[Excerpts from a dataset]
Content starts
-- ==== Sys2Proof/Laws/SteadyShared.lean ====
section
/-! SUPPORT. What every operation keeps (`Steady`): the operations that the families share. -/

namespace Sys2Proof.Machine

/-! ## Regs -/

theorem steady_wr {μ δ : Bool} {s₀ : State} (s : State) (f : Fld) (ix : List Nat) (v : Nat) (h_s : Steady μ δ s₀ s)
    (hb_f : 8 ≤ f.reg.base) :
    Steady μ δ s₀ (s.wr f ix v) := by
  delta State.wr
  try lift_lets
  repeat' first
    | with_reducible assumption
    | with_reducible apply steady_setRegWord

theorem steady_wrB {μ δ : Bool} {s₀ : State} (s : State) (f : Fld) (ix : List Nat) (b : Bool)
    (h_s : Steady μ δ s₀ s) (hb_f : 8 ≤ f.reg.base) :
    Steady μ δ s₀ (s.wrB f ix b) := by
  delta State.wrB
  try lift_lets
  repeat' first
    | with_reducible assumption
    | with_reducible apply steady_wr

theorem steady_wrI {μ δ : Bool} {s₀ : State} (s : State) (f : Fld) (ix : List Nat) (v : Int) (h_s : Steady μ δ s₀ s)
    (hb_f : 8 ≤ f.reg.base) :
    Steady μ δ s₀ (s.wrI f ix v) := by
  delta State.wrI
  try lift_lets
  repeat' first
    | with_reducible assumption
    | with_reducible apply steady_wr

theorem steady_count {μ δ : Bool} {s₀ : State} (s : State) (f : Fld) (ix : List Nat) (n : Nat)
    (h_s : Steady μ δ s₀ s) (hb_f : 8 ≤ f.reg.base) :
    Steady μ δ s₀ (s.count f ix n) := by
  delta State.count
  try lift_lets
  repeat' first
    | with_reducible assumption
    | with_reducible apply steady_wr

/-! ## Signals -/

theorem steady_emit {μ δ : Bool} {s₀ : State} (s : State) (e : Emit) (h_s : Steady μ δ s₀ s) :
    Steady μ δ s₀ (s.emit e) := by
  delta State.emit
  try lift_lets
  repeat' first
    | with_reducible exact Steady.mk_ (by assumption)

theorem steady_sendMsix {μ δ : Bool} {s₀ : State} (s : State) (v : Nat) (h_s : Steady μ δ s₀ s) :
    Steady μ δ s₀ (s.sendMsix v) := by
  delta State.sendMsix
  try lift_lets
  repeat' first
    | with_reducible assumption
    | (intro x; (fail_if_success have : State := x); clear_value x)
    | with_reducible apply steady_emit

theorem steady_signal {μ δ : Bool} {s₀ : State} (s : State) (v : Nat) (h_s : Steady μ δ s₀ s) :
    Steady μ δ s₀ (s.signal v) := by
  delta State.signal
  try lift_lets
  repeat' first
    | with_reducible assumption
    | (intro x; (fail_if_success have : State := x); clear_value x)
    | with_reducible apply steady_sendMsix
    | with_reducible apply Steady.ite
    | with_reducible exact Steady.mk_ (by assumption)

theorem steady_draw {μ δ : Bool} {s₀ : State} (s : State) (h_s : Steady μ δ s₀ s) :
    Steady μ δ s₀ (s.draw).2 := by
  delta State.draw
  try lift_lets
  repeat' first
    | with_reducible exact Steady.mk_ (by assumption)

theorem steady_refuse {μ δ : Bool} {s₀ : State} (s : State) (addr reason : Nat) (h_s : Steady μ δ s₀ s) :
    Steady μ δ s₀ (s.refuse addr reason) := by
  delta State.refuse
  try lift_lets
  repeat' first
    | with_reducible assumption
    | (intro x; (fail_if_success have : State := x); clear_value x)
    | with_reducible apply steady_wr
    | with_reducible apply Steady.ite
    | (with_reducible show 8 ≤ _; decide)

theorem steady_logEvent {μ δ : Bool} {s₀ : State} (s : State) (kind sev bit : Nat) (flags : BitVec 8)
    (block : BitVec 16) (unit : Nat) (desc : Word) (data : List Byte) (h_s : Steady μ δ s₀ s) :
    Steady μ δ s₀ (s.logEvent kind sev bit flags block unit desc data) := by
  delta State.logEvent
  try lift_lets
  repeat' first
    | (intro x; (fail_if_success have : State := x); clear_value x)
    | with_reducible apply Steady.ite
    | with_reducible exact Steady.mk_ (by assumption)

theorem steady_FltBlk_wr {μ δ : Bool} {s₀ : State} (b : FltBlk) (s : State) (f g : Fld) (v : Nat)
    (h_s : Steady μ δ s₀ s) (hb_f : 8 ≤ f.reg.base) (hb_g : 8 ≤ g.reg.base) :
    Steady μ δ s₀ (FltBlk.wr b s f g v) := by
  delta FltBlk.wr
  try lift_lets
  repeat' first
    | with_reducible assumption
    | with_reducible apply steady_wr
    | (split <;> try lift_lets)

theorem steady_FltBlk_count {μ δ : Bool} {s₀ : State} (b : FltBlk) (s : State) (f g : Fld) (n : Nat)
    (h_s : Steady μ δ s₀ s) (hb_f : 8 ≤ f.reg.base) (hb_g : 8 ≤ g.reg.base) :
    Steady μ δ s₀ (FltBlk.count b s f g n) := by
  delta FltBlk.count
  try lift_lets
  repeat' first
    | with_reducible assumption
    | with_reducible apply steady_count
    | (split <;> try lift_lets)

theorem steady_recordOne {μ δ : Bool} {s₀ : State} (s : State) (b : FltBlk) (f : FaultRec) (h_s : Steady μ δ s₀ s) :
    Steady μ δ s₀ (s.recordOne b f) := by
  have hor : ∀ t (x y : Fld), Steady μ δ s₀ t → 8 ≤ x.reg.base → 8 ≤ y.reg.base →
      Steady μ δ s₀ (b.wr t x y (b.rd t x y ||| 2 ^ f.bit)) := fun t x y h hx hy => steady_FltBlk_wr _ _ _ _ _ h hx hy
  unfold State.recordOne
  dsimp only
  generalize bit (b.rd s F.FLT_STATUS_STATUS F.TFLT_STATUS_STATUS) f.bit = was
  generalize bit (b.rd s F.FLT_MASK_MASK F.TFLT_MASK_MASK) f.bit = masked
  generalize bit (b.rd s F.FLT_ACTION_PIN F.TFLT_ACTION_PIN) f.bit = act
  have h1 := hor s F.FLT_STATUS_STATUS F.TFLT_STATUS_STATUS h_s (by decide) (by decide)
  have h2 := Steady.ite (c := f.real = true) (hor _ F.FLT_REAL_REAL F.TFLT_REAL_REAL h1 (by decide) (by decide)) h1
  have h3 := Steady.ite (c := f.inj = true) (hor _ F.FLT_INJ_INJ F.TFLT_INJ_INJ h2 (by decide) (by decide)) h2
  have h4 := steady_FltBlk_count b _ F.FLT_COUNT_RECORDED F.TFLT_COUNT_RECORDED 1 h3 (by decide) (by decide)
  have h5 := Steady.ite (c := (!was && !masked) = true) (steady_signal _ b.vector h4) h4
  revert h5
  generalize (if (!was && !masked) = true then _ else _ : State) = u
  intro h5
  have h6 : Steady μ δ s₀ (if act = true then { u with flt := { u.flt with errN := true, errHold := some (u.now + 39063) } } else u) :=
    Steady.ite (Steady.mk_ h5) h5
  split
  · exact steady_logEvent _ _ _ _ _ _ _ _ _ h6
  · exact h6

theorem steady_record {μ δ : Bool} {s₀ : State} (s : State) (b : FltBlk) (fs : List FaultRec) (h_s : Steady μ δ s₀ s) :
    Steady μ δ s₀ (s.record b fs) := by
  delta State.record
  try lift_lets
  repeat' first
    | with_reducible assumption
    | (intro x; have hx : Steady μ δ s₀ x := ?_; (on_goal 1 => clear_value x); on_goal 2 => (subst x; try lift_lets))
    | with_reducible apply steady_recordOne
    | with_reducible apply steady_FltBlk_wr
    | with_reducible apply Steady.ite
    | with_reducible apply Steady.foldl
    | (with_reducible show 8 ≤ _; decide)
    | (intro x a hx; try lift_lets)
    | (split <;> try lift_lets)
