theorem steady_execSpanChange {μ δ : Bool} {s₀ : State} (kind : OutKind) (tile chan span : Nat)
    (codeAfter : BitVec 20) (s : State) (h_s : Steady μ δ s₀ s) :
    SteadyO μ δ s₀ (execSpanChange kind tile chan span codeAfter s) := by
  delta execSpanChange
  try lift_lets
  repeat' first
    | with_reducible assumption
    | with_reducible apply steady_writeSpan
    | with_reducible apply SteadyO.ite
    | with_reducible apply SteadyO.next
    | (split <;> try lift_lets)

theorem steady_applySpan {μ δ : Bool} {s₀ : State} (s : State) (k : OutKind) (t c span : Nat) (after : BitVec 20)
    (h_s : Steady μ δ s₀ s) :
    Steady μ δ s₀ (s.applySpan k t c span after) := by
  delta State.applySpan
  try lift_lets
  repeat' first
    | with_reducible assumption
    | (intro x; (fail_if_success have : State := x); clear_value x)
    | with_reducible apply steady_setFlux
    | with_reducible apply steady_setBias
    | (split <;> try lift_lets)

theorem steady_spanTicks {μ δ : Bool} {s₀ : State} (s : State) (h_s : Steady μ δ s₀ s) :
    Steady μ δ s₀ (s.spanTicks) := by
  delta State.spanTicks
  try lift_lets
  repeat' first
    | (intro x; (fail_if_success have : State := x); clear_value x)
    | with_reducible exact Steady.mk_ (by assumption)

theorem steady_execSpanChangeEnd {μ δ : Bool} {s₀ : State} (kind : OutKind) (tile chan : Nat) (s : State)
    (h_s : Steady μ δ s₀ s) :
    SteadyO μ δ s₀ (execSpanChangeEnd kind tile chan s) := by
  delta execSpanChangeEnd
  try lift_lets
  repeat' first
    | with_reducible assumption
    | (intro x; (fail_if_success have : State := x); clear_value x)
    | with_reducible apply steady_setFlux
    | with_reducible apply steady_setBias
    | with_reducible apply SteadyO.ite
    | with_reducible apply SteadyO.next
    | (split <;> try lift_lets)

/-! ## SenseFE -/

theorem steady_setSensePair {μ δ : Bool} {s₀ : State} (s : State) (t p : Nat) (v : SensePair) (h_s : Steady μ δ s₀ s) :
    Steady μ δ s₀ (s.setSensePair t p v) := by
  delta State.setSensePair
  try lift_lets
  repeat' first
    | (intro x; (fail_if_success have : State := x); clear_value x)
    | with_reducible exact Steady.mk_ (by assumption)

theorem steady_rotate {μ δ : Bool} {s₀ : State} (s : State) (t phase : Nat) (h_s : Steady μ δ s₀ s) :
    Steady μ δ s₀ (s.rotate t phase) := by
  delta State.rotate
  try lift_lets
  repeat' first
    | with_reducible assumption
    | (intro x; have hx : Steady μ δ s₀ x := ?_; (on_goal 1 => clear_value x); on_goal 2 => (subst x; try lift_lets))
    | with_reducible apply steady_setAdc
    | with_reducible apply Steady.ite
    | with_reducible apply Steady.foldl
    | (intro x a hx; try lift_lets)

theorem steady_beginScan {μ δ : Bool} {s₀ : State} (s : State) (t start seq : Nat) (h_s : Steady μ δ s₀ s) :
    Steady μ δ s₀ (s.beginScan t start seq) := by
  delta State.beginScan
  try lift_lets
  repeat' first
    | with_reducible assumption
    | (intro x; have hx : Steady μ δ s₀ x := ?_; (on_goal 1 => clear_value x); on_goal 2 => (subst x; try lift_lets))
    | (intro x; (fail_if_success have : State := x); clear_value x)
    | with_reducible apply steady_setSenseList
    | with_reducible apply steady_wr
    | with_reducible apply Steady.foldl
    | with_reducible exact Steady.mk_ (by assumption)
    | (with_reducible show 8 ≤ _; decide)
    | (intro x a hx; try lift_lets)

theorem steady_applyScanEn {μ δ : Bool} {s₀ : State} (s : State) (t : Nat) (on : Bool) (h_s : Steady μ δ s₀ s) :
    Steady μ δ s₀ (s.applyScanEn t on) := by
  delta State.applyScanEn
  try lift_lets
  repeat' first
    | with_reducible assumption
    | (intro x; have hx : Steady μ δ s₀ x := ?_; (on_goal 1 => clear_value x); on_goal 2 => (subst x; try lift_lets))
    | (intro x; (fail_if_success have : State := x); clear_value x)
    | with_reducible apply steady_beginScan
    | with_reducible apply steady_rotate
    | with_reducible apply steady_setSenseTile
    | with_reducible apply steady_wrB
    | with_reducible apply Steady.ite
    | (with_reducible show 8 ≤ _; decide)

theorem steady_execScanEnable {μ δ : Bool} {s₀ : State} (tile : Nat) (on : Bool) (s : State) (h_s : Steady μ δ s₀ s) :
    SteadyO μ δ s₀ (execScanEnable tile on s) := by
  delta execScanEnable
  try lift_lets
  repeat' first
    | with_reducible assumption
    | with_reducible apply steady_stage
    | with_reducible apply SteadyO.ite
    | with_reducible apply SteadyO.next
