-- ==== Sys2Proof/Laws/SteadyLinks.lean ====
section
/-! SUPPORT. What every operation keeps (`Steady`): ports, decisions and the external links. -/

namespace Sys2Proof.Machine

/-! ## Links -/

theorem steady_putD {μ δ : Bool} {s₀ : State} (s : State) (p : Nat) (m : DecMsg) (h_s : Steady μ δ s₀ s) :
    Steady μ δ s₀ (s.putD p m) := by
  delta State.putD
  try lift_lets
  repeat' first
    | with_reducible assumption
    | (intro x; (fail_if_success have : State := x); clear_value x)
    | with_reducible apply steady_transmit
    | with_reducible apply steady_setPort

theorem steady_putP {μ δ : Bool} {s₀ : State} (s : State) (p : Nat) (m : TxMsg) (h_s : Steady μ δ s₀ s) :
    Steady μ δ s₀ (s.putP p m) := by
  delta State.putP
  try lift_lets
  repeat' first
    | with_reducible assumption
    | (intro x; (fail_if_success have : State := x); clear_value x)
    | with_reducible apply steady_transmit
    | with_reducible apply steady_setPort

theorem steady_replayFull {μ δ : Bool} {s₀ : State} (s : State) (p : Nat) (h_s : Steady μ δ s₀ s) :
    Steady μ δ s₀ (s.replayFull p) := by
  delta State.replayFull
  try lift_lets
  repeat' first
    | with_reducible assumption
    | with_reducible apply steady_note
    | with_reducible apply steady_count
    | (with_reducible show 8 ≤ _; decide)

theorem steady_sendD {μ δ : Bool} {s₀ : State} (s : State) (p : Nat) (m : DecMsg) (h_s : Steady μ δ s₀ s) :
    Steady μ δ s₀ (s.sendD p m) := by
  delta State.sendD
  try lift_lets
  repeat' first
    | with_reducible assumption
    | (intro x; have hx : Steady μ δ s₀ x := ?_; (on_goal 1 => clear_value x); on_goal 2 => (subst x; try lift_lets))
    | (intro x; (fail_if_success have : State := x); clear_value x)
    | with_reducible apply steady_replayFull
    | with_reducible apply steady_putD
    | with_reducible apply steady_setPort
    | with_reducible apply Steady.ite

theorem steady_sendP {μ δ : Bool} {s₀ : State} (s : State) (p : Nat) (m : TxMsg) (h_s : Steady μ δ s₀ s) :
    Steady μ δ s₀ (s.sendP p m) := by
  delta State.sendP
  try lift_lets
  repeat' first
    | with_reducible assumption
    | (intro x; have hx : Steady μ δ s₀ x := ?_; (on_goal 1 => clear_value x); on_goal 2 => (subst x; try lift_lets))
    | (intro x; (fail_if_success have : State := x); clear_value x)
    | with_reducible apply steady_replayFull
    | with_reducible apply steady_putP
    | with_reducible apply steady_setPort
    | with_reducible apply Steady.ite

theorem steady_noteSent {μ δ : Bool} {s₀ : State} (s : State) (p n : Nat) (h_s : Steady μ δ s₀ s) :
    Steady μ δ s₀ (s.noteSent p n) := by
  delta State.noteSent
  try lift_lets
  repeat' first
    | (intro x; (fail_if_success have : State := x); clear_value x)
    | with_reducible exact Steady.mk_ (by assumption)

theorem steady_holdBack {μ δ : Bool} {s₀ : State} (s : State) (p n : Nat) (h_s : Steady μ δ s₀ s) :
    Steady μ δ s₀ (s.holdBack p n) := by
  delta State.holdBack
  try lift_lets
  repeat' first
    | with_reducible assumption
    | (intro x; (fail_if_success have : State := x); clear_value x)
    | with_reducible apply steady_setPort
    | with_reducible apply steady_count
    | (with_reducible show 8 ≤ _; decide)

theorem steady_flushD {μ δ : Bool} {s₀ : State} (s : State) (p : Nat) (l : List DecMsg) (h_s : Steady μ δ s₀ s) :
    Steady μ δ s₀ (s.flushD p l) := by
  induction l generalizing s with
  | nil => exact steady_setPort _ _ _ h_s
  | cons m l ih =>
    rw [State.flushD]
    split
    · split
      · exact ih _ (steady_putD _ _ _ (steady_setPort _ _ _ (steady_noteSent _ _ _ h_s)))
      · exact steady_holdBack _ _ _ (steady_setPort _ _ _ h_s)
    · exact steady_setPort _ _ _ h_s

theorem steady_flushP {μ δ : Bool} {s₀ : State} (s : State) (p : Nat) (l : List TxMsg) (h_s : Steady μ δ s₀ s) :
    Steady μ δ s₀ (s.flushP p l) := by
  induction l generalizing s with
  | nil => exact steady_setPort _ _ _ h_s
  | cons m l ih =>
    rw [State.flushP]
    split
    · exact ih _ (steady_putP _ _ _ h_s)
    · exact steady_setPort _ _ _ h_s

theorem steady_flushPort {μ δ : Bool} {s₀ : State} (s : State) (p : Nat) (h_s : Steady μ δ s₀ s) :
    Steady μ δ s₀ (s.flushPort p) := by
  delta State.flushPort
  try lift_lets
  repeat' first
    | with_reducible assumption
    | (intro x; have hx : Steady μ δ s₀ x := ?_; (on_goal 1 => clear_value x); on_goal 2 => (subst x; try lift_lets))
    | with_reducible apply steady_flushD
    | with_reducible apply steady_flushP
    | with_reducible apply Steady.ite

theorem steady_sendPort {μ δ : Bool} {s₀ : State} (s : State) (p : Nat) (h_s : Steady μ δ s₀ s) :
    Steady μ δ s₀ (s.sendPort p) := by
  delta State.sendPort
  try lift_lets
  repeat' first
    | with_reducible assumption
    | (intro x; have hx : Steady μ δ s₀ x := ?_; (on_goal 1 => clear_value x); on_goal 2 => (subst x; try lift_lets))
    | (intro x; (fail_if_success have : State := x); clear_value x)
    | with_reducible apply steady_setLane
    | with_reducible apply steady_setPort
    | with_reducible apply steady_emit
    | with_reducible apply Steady.ite
    | with_reducible apply Steady.foldl
    | with_reducible exact Steady.mk_ (by assumption)
    | (intro x a hx; try lift_lets)
    | (split <;> try lift_lets)

theorem steady_sendPorts {μ δ : Bool} {s₀ : State} (s : State) (h_s : Steady μ δ s₀ s) :
    Steady μ δ s₀ (s.sendPorts) := by
  delta State.sendPorts
  try lift_lets
  repeat' first
    | with_reducible assumption
    | with_reducible apply steady_sendPort
    | with_reducible apply Steady.foldl

theorem steady_syncDomains {μ δ : Bool} {s₀ : State} (s : State) (h_s : Steady μ δ s₀ s) :
    Steady μ δ s₀ (s.syncDomains) := by
  delta State.syncDomains
  try lift_lets
  repeat' first
    | with_reducible assumption
    | with_reducible apply steady_wrB
    | with_reducible apply Steady.foldl
    | (with_reducible show 8 ≤ _; decide)
    | (intro x a hx; try lift_lets)

/-! ## Decisions -/

theorem steady_setSlot {μ δ : Bool} {s₀ : State} (s : State) (r i : Nat) (v : Slot) (h_s : Steady μ δ s₀ s) :
    Steady μ δ s₀ (s.setSlot r i v) := by
  delta State.setSlot
  try lift_lets
  repeat' first
    | (intro x; (fail_if_success have : State := x); clear_value x)
    | with_reducible exact Steady.mk_ (by assumption)

theorem steady_watchBrd {μ δ : Bool} {s₀ : State} (s : State) (tile : Nat) (h_s : Steady μ δ s₀ s) :
    Steady μ δ s₀ (s.watchBrd tile) := by
  delta State.watchBrd
  try lift_lets
  repeat' first
    | with_reducible exact Steady.mk_ (by assumption)

theorem steady_applyAt {μ δ : Bool} {s₀ : State} (s : State) (r : Nat) (u : Update) (h_s : Steady μ δ s₀ s) :
    Steady μ δ s₀ (s.applyAt r u) := by
  delta State.applyAt
  try lift_lets
  repeat' first
    | with_reducible assumption
    | (intro x; have hx : Steady μ δ s₀ x := ?_; (on_goal 1 => clear_value x); on_goal 2 => (subst x; try lift_lets))
    | (intro x; (fail_if_success have : State := x); clear_value x)
    | with_reducible apply steady_watchBrd
    | with_reducible apply steady_setSlot
    | with_reducible apply Steady.ite
    | with_reducible exact Steady.mk_ (by assumption)
    | (split <;> try lift_lets)

theorem steady_send {μ δ : Bool} {s₀ : State} (s : State) (dest src : Nat) (u : Update) (h_s : Steady μ δ s₀ s) :
    Steady μ δ s₀ (s.send dest src u) := by
  delta State.send
  try lift_lets
  repeat' first
    | (intro x; (fail_if_success have : State := x); clear_value x)
    | with_reducible exact Steady.mk_ (by assumption)

theorem steady_setDecQueue {μ δ : Bool} {s₀ : State} (s : State) (p : Nat) (q : List DecMsg) (h_s : Steady μ δ s₀ s) :
    Steady μ δ s₀ (s.setDecQueue p q) := by
  delta State.setDecQueue
  try lift_lets
  repeat' first
    | (intro x; (fail_if_success have : State := x); clear_value x)
    | with_reducible exact Steady.mk_ (by assumption)

theorem steady_exportOn {μ δ : Bool} {s₀ : State} (s : State) (p : Nat) (m : DecMsg) (h_s : Steady μ δ s₀ s) :
    Steady μ δ s₀ (s.exportOn p m) := by
  delta State.exportOn
  try lift_lets
  repeat' first
    | with_reducible assumption
    | (intro x; have hx : Steady μ δ s₀ x := ?_; (on_goal 1 => clear_value x); on_goal 2 => (subst x; try lift_lets))
    | with_reducible apply steady_setDecQueue
    | with_reducible apply steady_holdBack
    | with_reducible apply steady_noteSent
    | with_reducible apply steady_sendD
    | with_reducible apply steady_count
    | with_reducible apply Steady.ite
    | (with_reducible show 8 ≤ _; decide)

theorem steady_exportUpd {μ δ : Bool} {s₀ : State} (s : State) (u : Update) (h_s : Steady μ δ s₀ s) :
    Steady μ δ s₀ (s.exportUpd u) := by
  delta State.exportUpd
  try lift_lets
  repeat' first
    | with_reducible assumption
    | with_reducible apply steady_exportOn
    | with_reducible apply Steady.ite
    | with_reducible apply Steady.foldl
    | (intro x a hx; try lift_lets)

theorem steady_sendQueue {μ δ : Bool} {s₀ : State} (s : State) (p : Nat) (h_s : Steady μ δ s₀ s) :
    Steady μ δ s₀ (s.sendQueue p) := by
  delta State.sendQueue
  try lift_lets
  repeat' first
    | with_reducible assumption
    | (intro x; (fail_if_success have : State := x); clear_value x)
    | with_reducible apply steady_setDecQueue
    | with_reducible apply steady_noteSent
    | with_reducible apply steady_sendD
    | with_reducible apply Steady.foldl
    | (intro x a hx; try lift_lets)

theorem steady_execDecQueueSend {μ δ : Bool} {s₀ : State} (port : Nat) (s : State) (h_s : Steady μ δ s₀ s) :
    SteadyO μ δ s₀ (execDecQueueSend port s) := by
  delta execDecQueueSend
  try lift_lets
  repeat' first
    | with_reducible assumption
    | with_reducible apply steady_sendQueue
    | with_reducible apply steady_flushPort
    | with_reducible apply SteadyO.ite
    | with_reducible apply SteadyO.next

theorem steady_setGroup {μ δ : Bool} {s₀ : State} (s : State) (g : Nat) (v : Group) (h_s : Steady μ δ s₀ s) :
    Steady μ δ s₀ (s.setGroup g v) := by
  delta State.setGroup
  try lift_lets
  repeat' first
    | (intro x; (fail_if_success have : State := x); clear_value x)
    | with_reducible exact Steady.mk_ (by assumption)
Content ends
What lines of the data include the word "then"? Copy each of them.

  generalize (if (!was && !masked) = true then _ else _ : State) = u
  have h6 : Steady μ δ s₀ (if act = true then { u with flt := { u.flt with errN := true, errHold := some (u.now + 39063) } } else u) :=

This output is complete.